In the previous chapter, I endeavored to provide a detailed account of the magnitude and statistical aspects associated with the construction of the Three Gorges Dam. The last of the 26 hydro-elective generations have been installed only a few years ago and were made ready for commercial operation in 2009. Although the construction of the Three Gorges Dam was, as we have earlier observed, partly inspired by the problem of floods, drought control and the technological ways in which these particular problems might be managed, the controversy surrounding the Three Gorges Project, began when Sun Yet-Sen proposed a rudimentary version of the dam in 1919, with the publication of his “plan to develop industry” which featured dam hydropower as the predominant energy source required to bring China to modernization (People’s Daily, n.d.).

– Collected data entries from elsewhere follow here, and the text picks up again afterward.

/-- A stopped copy is over: its units in flight are applied where their homes take them, or dropped, and its spans are released (R205, R279). -/
def drainCopy (n : Nat) (s : State) : State :=
  match s.copyOf n with
  | none => s
  | some c =>
    endCopy n (foldState c.flight (fun u z => match z.copyOf n with
      | some x => releaseUnit n x (firstIdx (fun v => v == u) x.flight) u z
      | none => z) s)

/-- COPY_UNIT_FAULT (R293): with every earlier unit released, FAULT rises and the record is written. -/
def execCopyUnitFault (g h : Nat) (s : State) : Host.Outcome State Fault Refusal :=
  match ((s.wg g).entry h).copy with
  | none => .next s
  | some k =>
    match s.copyOf k with
    | none => .next s
    | some c =>
      if c.faultDue && !c.stop then .next (foldState (c.attached.map Prod.fst) tryRetire (raiseCopy k s))
      else .next s

/-- HANDLE_FULL (R279). -/
def execHandleFull (g h : Nat) (s : State) : Host.Outcome State Fault Refusal :=
  if s.entryDone g h then .next (tryRetire g (fillEntry g h s)) else .next s

/-- MCAST_DELIVERY_ACCEPT (R288): the handle of the member of a rank accepts the delivery of an issuer's copy. -/
def execMcastDeliveryAccept (g h rank : Nat) (s : State) : Host.Outcome State Fault Refusal :=
  match ((s.wg g).entry h).copy with
  | none => .next s
  | some k => .next (acceptDelivery k rank s)

end Sys2Proof.Machine
end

However, the actual planning phase ‘debate period’ commenced with Sun Yat-Sen’s initial proposal in 1913, which urged that China’s most effective way to satisfy its energy needs for industrialization would reside in hydroelectric power. None the less, we observed that the construction phase of the Three Gorges Dam did not eventuate until 1994 and was brought to its completion in 2009. The planning phase of debate clearly represents the most protracted period of ‘specific topic’ public debate, perhaps in China’s history.

The second phase of the debate refers to discussion, which took place during the actual construction phase of the dam. Although many of the alleged virtues of the dam and objections to it arose in the original planning phase, they were reiterated during this second phase of debate. The construction phase highlighted also the emergence of actual, not just hypothetical problems. Real issues for debate, such as the dam’s prohibitive cost, especially over-run costs which were predicted by critics to far exceed the official estimates, figured prominently. In addition, a number of other real problems were confronted such as the unanticipated practical engineering problems, actual and new projections of environmental problems, along with humanitarian and socio-cultural concerns associated with the actual, not just hypothetical dislocation of well in excess of a million local residents, both within and in proximity to the dam construction and river flow areas.

I shall endeavor to show that the social, economic, environmental and human suffering costs of the Dam have yet to be fully recognized and addressed. Similarly, although the general concern about the geological risks of building such a humongous project in seismically active regions have been controversial ever since the project’s inception. The risk that the environmentally invasive assault caused by the dam construction might actually increase the frequency of earthquakes and landslides is only now, years after its construction, getting the attention it deserves. The controversy surrounding these issues has been revived in the face of new seismic activity, which indicates that the stability of the earth base under the dam has been compromised (Williams, 1993 &1999). Earlier admonitions about such concerns are being increasingly shown to be frighteningly accurate, and the persistent emergence of unanticipated problems has given detractors of the project an unrelenting level of consternation and fear (ibid). 

In a statement issued after a meeting presided over by former Premier Wen Jiabao, the State Council conceded that the Three Gorges Dam had caused severe disruption to the established harmony of the environment in which if was built, an area of 633,000 square kilometers shared by eight provinces (YWRP,1999). Making these points explicit, the Global Times writes that according to Fan Xiao, Head of Regional Geological Survey Group of Sichuan Bureau of Geological Exploration of Mineral Resources in an interview with the Global Times, “Extreme conditions have increased since the Three Gorges Dam started to store water, but more scientific research is needed to prove a link between them” (People’s Daily, 2011). One worry is that the shipping, agricultural irrigation and water supplies in the lower reaches of the Yangtze River are being irrevocably compromised.